BEGIN SUPPLIED RECORDS
/-- DBG_STATUS (19 R527). -/
def Dev.dbgStatus (s : Dev) : Word :=
  mkWord [(0, 1, s.nv.dbgLock.toNat), (1, 1, s.regs.tapSeen.toNat), (2, 1, (!s.nv.dbgLock && s.power.halted != 0).toNat)]

/-- FENk (19 R523). -/
def Dev.fenWord (s : Dev) (k : Nat) : Word :=
  (List.range 32).foldl (fun w b => if 32 * k + b < 92 && s.enabled (32 * k + b) then w ||| (1#32 <<< b) else w) 0

/-- A field of 32 bits of the 96 of FEN or FRST. -/
def word96 (x : BitVec 96) (k : Nat) : Word := (x >>> (32 * k)).setWidth 32

/-- Those 96 bits with one word replaced. -/
def setWord96 (x : BitVec 96) (k : Nat) (v : Word) : BitVec 96 :=
  (x &&& ~~~ (0xFFFFFFFF#96 <<< (32 * k))) ||| (v.setWidth 96 <<< (32 * k))

/-! ## Reading: the blocks -/

/-- TB_STATUS (03 R98). -/
def Tb.status (t : Tb) : Word :=
  mkWord [(0, 3, t.state.num), (3, 1, t.valid.toNat), (4, 1, t.slewing.toNat), (5, 4, t.misses), (9, 1, t.rangeErr.toNat),
          (10, 1, t.unlockSeen.toNat), (16, 16, t.unlocks.toNat)]

/-- PHASE of a converter (04 R128). -/
def Conv.phaseNum (v : Conv) : Nat :=
  if v.urgent.isSome then 5
  else match v.phase with
    | .stopped => 0 | .settle => 1 | .convert => 2 | .postDelay => 3 | .wait => 4

/-- c_STATUS (04 R128). -/
def Conv.status (v : Conv) : Word :=
  mkWord [(0, 1, v.run.toNat), (1, 1, v.refOk.toNat), (2, 5, v.entry), (7, 3, v.phaseNum), (10, 1, v.ovrSeen.toNat),
          (11, 1, v.openSeen.toNat), (12, 1, v.refLost.toNat)]

/-- c_STATUS, c_URGENT_DROP, c_WAITS, c_TIMING (04 R128). -/
def Conv.reg (v : Conv) (k : Nat) : Word :=
  match k with
  | 0 => v.status
  | 1 => v.urgentDrop
  | 2 => mkWord [(0, 16, v.timeouts.toNat), (16, 16, v.released.toNat)]
  | _ => mkWord [(0, 16, v.lateStart.toNat), (16, 16, v.strobeIgn.toNat)]

/-- LEn_LOAD (05 R168): DECLARED in whole percent. -/
def Dev.leReg (s : Dev) (e : Fin 6) : Word :=
  let w := s.leLoad e.val none
  mkWord [(0, 8, w.1 / (w.2 * 4000000)), (8, 8, (s.lePeak[e.val].map busySecond).getD 0)]

/-- LOOP_FAULTm (05 R168). -/
def Dev.loopFault (s : Dev) (m : Nat) : Word :=
  (List.range 32).foldl (fun w b =>
    if 32 * m + b < 144 && (s.loops[(ix 143 (32 * m + b)).val]).state.faulty then w ||| (1#32 <<< b) else w) 0

/-- PWMc_STATUS (07 R224). -/
def Dev.pwmReg (s : Dev) (c : Fin 48) : Word :=
  let p := s.pwms[c.val]
  let st := if !p.en then 0 else if s.pwmRuns c then 1 else 2
  mkWord [(0, 2, st), (2, 1, p.staging.any.toNat), (3, 1, p.shadow.isSome.toNat), (4, 1, p.clamp.toNat), (5, 1, p.stale.toNat),
          (6, 1, p.angleLost.toNat), (7, 1, p.narrow.toNat), (8, 1, p.refCut.toNat), (9, 1, p.force.toNat), (10, 1, p.latched.toNat),
          (16, 16, p.late.toNat)]

/-- TRIP_STATUS (07 R224). -/
def Dev.tripStatus (s : Dev) : Word :=
  (List.range 8).foldl (fun w t =>
    let x := s.trips[(ix 7 t).val]
    let w := if x.active then w ||| (1#32 <<< t) else w
    if x.seen then w ||| (1#32 <<< (8 + t)) else w) 0

/-- SP_STATUS (08 R251), with VBOOST as last compared. -/
def Dev.spStatus (s : Dev) : Word :=
  mkWord ((List.finRange 8).flatMap fun k =>
    let p := s.pairs[k.val]
    [(4 * k.val, 2, if p.bg then 2 else if p.hsg then 1 else 0), (4 * k.val + 2, 1, p.rail.isSome.toNat),
     (4 * k.val + 3, 1, (decide (p.boostReady ≤ s.vboost)).toNat)])

/-- PANEL_STATUS (10 R300). -/
def Panel.status (p : Panel) : Word :=
  mkWord [(0, 2, p.mode), (2, 1, (!p.blocks.isEmpty).toNat), (3, 1, p.dropped.toNat), (4, 1, p.multiSeen.toNat), (5, 7, p.queue.length)]

/-- VLn_PRESENT (12 R371). -/
def VPort.presentWord (v : VPort) : Word :=
  (List.finRange 32).foldl (fun w k => if (v.slots[k.val]).state = .present then w ||| (1#32 <<< k.val) else w) 0

/-- VLn_STATUS to VLn_CONV (11 R332, 12 R371). -/
def VPort.reg (v : VPort) (k : Nat) : Word :=
  match k with
  | 0 => v.status
  | 1 => v.excl
  | 2 => v.errors
  | 3 => v.misc
  | 4 => v.presentWord
  | 5 => mkWord [(0, 16, v.stale.toNat), (16, 16, v.authFail.toNat)]
  | _ => 0

/-- HOLLOW_STATUS (15 R455): 0 in lockout and while function 55 is held. -/
def Dev.hollowStatus (s : Dev) : Word :=
  let h := s.hollow
  if !s.hollowUp then 0
  else
    mkWord [(0, 1, h.osf.toNat), (1, 1, h.staged.isSome.toNat), (2, 1, h.freeze.isSome.toNat), (3, 1, h.oscRun.toNat),
            (4, 1, h.alarm0.armed.toNat), (5, 1, h.alarm1.armed.toNat), (6, 1, h.wakeEn.toNat), (7, 1, h.pwron.toNat),
            (8, 1, h.lockSeen.toNat), (9, 1, h.alarm0.hit.toNat), (10, 1, h.alarm1.hit.toNat), (11, 1, h.release.isSome.toNat)]

/-! ## The map (19 R519) -/

/-- A register of the first page, 0x0000 to 0x00FF. -/
def State.sysReg (s : State) (off : Nat) (levels : BitVec 28) : Word :=
  match off with
  | 0x00 => 0x48161F6B
  | 0x04 => 0x01000000
  | 0x08 => s.dev.nv.uid.setWidth 32
  | 0x0C => (s.dev.nv.uid >>> 32).setWidth 32
  | 0x10 => s.sysStatus
  | 0x14 => mkWord [(0, 1, s.dev.regs.lock.toNat)]
  | 0x18 => s.dev.dbgStatus
  | 0x1C => s.dev.clkStatus
  | 0x20 => s.dev.fenWord 0
  | 0x24 => s.dev.fenWord 1
  | 0x28 => s.dev.fenWord 2
  | 0x30 => s.dev.regs.scratch[0]
  | 0x34 => s.dev.regs.scratch[1]
  | 0x38 => s.dev.regs.scratch[2]
  | 0x3C => s.dev.regs.scratch[3]
  | 0x40 => s.dev.regs.pinmux0
  | 0x44 => s.dev.regs.pinmux1
  | 0x48 => s.dev.pinIn levels
  | 0x4C => mkWord [(0, 8, s.dev.regs.v18.toNat), (8, 8, s.dev.regs.slow.toNat)]
  | _ => 0

/-- BASE_LO, BASE_HI, CFG, MOD, STATUS of a CQ, EQ or LQ. -/
def Ring.reg (r : Ring) (k : Nat) : Word :=
  match k with
  | 0 => r.base.setWidth 32
  | 1 => (r.base >>> 32).setWidth 32
  | 2 => r.cfgWord
  | 3 => r.modWord
  | 4 => r.statusWord
  | _ => 0

/-- BASE_LO, BASE_HI, CFG, STATUS of an SQ. -/
def Rings.sqReg (r : Rings) (n : Fin 16) (k : Nat) : Word :=
  match k with
  | 0 => (r.sqs[n.val]).base.setWidth 32
  | 1 => ((r.sqs[n.val]).base >>> 32).setWidth 32
  | 2 => (r.sqs[n.val]).cfgWord
  | _ => r.sqStatus n

/-- RING_CTL (02 R69). -/
def Rings.ctl (r : Rings) : Word := mkWord [(0, 1, r.hold.toNat), (1, 1, r.linkLost.toNat)]

/-- A register of the ring pages, 0x0100 to 0x04FF. -/
def State.ringReg (s : State) (off : Nat) : Word :=
  let r := s.ring
  let w := off % 32 / 4
  if off < 0x200 then r.sqReg (ix 15 ((off - 0x100) / 16)) (off % 16 / 4)
  else if off < 0x400 then (r.cqs[(ix 15 ((off - 0x200) / 32)).val]).ring.reg w
  else if off < 0x414 then r.eq.reg w
  else if off = 0x414 then r.eqDrop
  else if 0x420 ≤ off ∧ off < 0x434 then r.lq.reg w
  else if off = 0x434 then r.lqSkip
  else if off = 0x440 then r.ctl
  else if off = 0x448 then (if s.qspi then r.irqPend else 0)
  else if off = 0x44C then (if s.qspi then r.irqMask else 0)
  else 0

/-- A register of the control pages, 0x0500 to 0x0BFF. -/
def Dev.ctlReg (s : Dev) (off : Nat) : Word :=
  if off = 0x500 then s.power.status
  else if off = 0x504 then s.power.wake0
  else if off = 0x508 then s.power.wake1
  else if off = 0x510 ∨ off = 0x514 ∨ off = 0x518 then word96 s.power.frst ((off - 0x510) / 4)
  else if off = 0x600 then s.tb.status
  else if off = 0x604 then s.tb.freq
  else if off = 0x608 then BitVec.ofNat 32 s.tb.period
  else if off = 0x60C then BitVec.ofNat 32 s.tb.fine
  else if off = 0x610 then s.tb.cycLatch.setWidth 32
  else if off = 0x614 then s.tb.pherr.setWidth 32
  else if 0x700 ≤ off ∧ off < 0x730 then (s.convs[(ix 2 ((off - 0x700) / 16)).val]).reg (off % 16 / 4)
  else if 0x800 ≤ off ∧ off < 0x818 then s.leReg (ix 5 ((off - 0x800) / 4))
  else if 0x820 ≤ off ∧ off < 0x834 then s.loopFault ((off - 0x820) / 4)
  else if 0x840 ≤ off ∧ off < 0x848 then s.zoneModeReg ((off - 0x840) / 4)
  else if 0x900 ≤ off ∧ off < 0x9C0 then s.pwmReg (ix 47 ((off - 0x900) / 4))
  else if off = 0x9C0 then s.tripStatus
  else if 0xA00 ≤ off ∧ off < 0xA40 then (s.valves[(ix 15 ((off - 0xA00) / 4)).val]).status
  else if off = 0xA40 then s.spStatus
  else if 0xA80 ≤ off ∧ off < 0xAB0 then (s.fans[(ix 11 ((off - 0xA80) / 4)).val]).status
  else if 0xAC0 ≤ off ∧ off < 0xAF0 then (s.dampers[(ix 11 ((off - 0xAC0) / 4)).val]).status
  else if off = 0xB00 then s.panel.status
  else if off = 0xB04 then s.panel.drops
  else 0

/-- A register of the port pages and above, 0x0C00 to 0x0FFF, but for Hollow's time registers. -/
def Dev.portReg (s : Dev) (off : Nat) : Word :=
  if off < 0xE00 then (s.vports[(ix 15 ((off - 0xC00) / 32)).val]).reg (off % 32 / 4)
  else if off < 0xE80 then
    let b := s.bbs[(ix 7 ((off - 0xE00) / 16)).val]
    match off % 16 / 4 with
    | 0 => b.status
    | 1 => b.counts
    | 2 => b.rxdrop
    | _ => 0
  else if off < 0xEC0 then
    let b := s.sbs[(ix 7 ((off - 0xE80) / 8)).val]
    if off % 8 = 0 then b.status else b.counts
  else if off = 0xF10 then s.hollowStatus
  else if off = 0xF40 then s.log.status
  else if off = 0xF44 then s.log.head
  else if 0xF48 ≤ off ∧ off < 0xF5C then s.log.drops[(ix 4 ((off - 0xF48) / 4)).val]
  else if 0xF60 ≤ off ∧ off < 0xF6C then s.log.handlingReg ((off - 0xF60) / 4)
  else if off = 0xF80 then s.nv.status
  else 0

/-- A register of the MSI-X table and PBA, 0x3000 to 0x3FFF (19 R528): 0 in Quad-SPI attachment (02 R42). -/
def State.msixReg (s : State) (off : Nat) : Word :=
  if s.qspi then 0
  else if off < 0x3200 then
    let e := s.ring.msix[(ix 31 ((off - 0x3000) / 16)).val]
    match off % 16 / 4 with
    | 0 => e.addrLo
    | 1 => e.addrHi
    | 2 => e.data
    | _ => mkWord [(0, 1, e.mask.toNat)]
  else if off = 0x3800 then
    (List.finRange 32).foldl (fun w v => if s.ring.msix[v.val].pending then w ||| (1#32 <<< v.val) else w) 0
  else 0

/-- A read of TB_ANGLE latches TB_CYCLE (03 R98). -/
def Dev.latchCycle (s : Dev) : Dev := s.onTb fun t => { t with cycLatch := t.cycle }

/-- An aligned 32-bit read of a setup register, with what it leaves (19 R517, R519). -/
def State.readReg (s : State) (off : Nat) : Word × State :=
  if off < 0x100 then
    if off = 0x48 then
      let v := s.dev.draw
      (s.sysReg off (Config.pinLevels v.1), { s with dev := v.2 })
    else (s.sysReg off 0, s)
  else if off < 0x500 then (s.ringReg off, s)
  else if off = 0x60C then (s.dev.ctlReg off, s.onDev Dev.latchCycle)
  else if off = 0xA40 then let t := s.onDev Dev.senseVboost; (t.dev.ctlReg off, t)
  else if off < 0xC00 then (s.dev.ctlReg off, s)
  else if 0xF00 ≤ off ∧ off < 0xF10 then
    let r := s.dev.readTime (ix 3 ((off - 0xF00) / 4))
    (r.1, { s with dev := r.2 })
  else if off < 0x1000 then (s.dev.portReg off, s)
  else if 0x3000 ≤ off ∧ off < 0x4000 then (s.msixReg off, s)
  else (0, s)

/-- A read of a width in bytes (19 R517): an aligned 64-bit one acts as two, the lower address first; one of another width returns the
bytes of the 32-bit register that contains it. DESIGN CHOICE: a read that is not aligned is one of another width, and the register that
contains its first byte answers (log entry 241). -/
def State.readWide (s : State) (off width : Nat) : DWord × State :=
  if width = 8 ∧ off % 8 = 0 then
    let a := s.readReg off
    let b := a.2.readReg (off + 4)
    ((b.1.setWidth 64 <<< 32) ||| a.1.setWidth 64, b.2)
  else
    let a := s.readReg (off - off % 4)
    (((a.1.setWidth 64) >>> (8 * (off % 4))) &&& BitVec.ofNat 64 (2 ^ (8 * width) - 1), a.2)

/-! ## Writing -/

/-- A change of the setup registers of their own. -/
def State.onRegs (s : State) (f : Regs → Regs) : State := s.onDev fun v => { v with regs := f v.regs }

/-- A write to an RWL field: ignored, and noted, once LOCK is set (19 R522). -/
def State.rwl (s : State) (f : State → State) : State :=
  if s.dev.regs.lock then s.onRegs fun r => { r with lockWr := true } else f s

/-- FENk is written (19 R523). -/
def State.writeFen (s : State) (k : Fin 3) (v : Word) : State :=
  s.onDev fun d => d.setFen (setWord96 d.power.fen k.val v)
END SUPPLIED RECORDS
WHAT TO DO: Up to and including the line that contains "def setWord96 (x", restate word for word every line of the entries, starting from the first.

ANSWER SPACE:
/-- DBG_STATUS (19 R527). -/
def Dev.dbgStatus (s : Dev) : Word :=
  mkWord [(0, 1, s.nv.dbgLock.toNat), (1, 1, s.regs.tapSeen.toNat), (2, 1, (!s.nv.dbgLock && s.power.halted != 0).toNat)]

/-- FENk (19 R523). -/
def Dev.fenWord (s : Dev) (k : Nat) : Word :=
  (List.range 32).foldl (fun w b => if 32 * k + b < 92 && s.enabled (32 * k + b) then w ||| (1#32 <<< b) else w) 0

/-- A field of 32 bits of the 96 of FEN or FRST. -/
def word96 (x : BitVec 96) (k : Nat) : Word := (x >>> (32 * k)).setWidth 32

/-- Those 96 bits with one word replaced. -/
def setWord96 (x : BitVec 96) (k : Nat) (v : Word) : BitVec 96 :=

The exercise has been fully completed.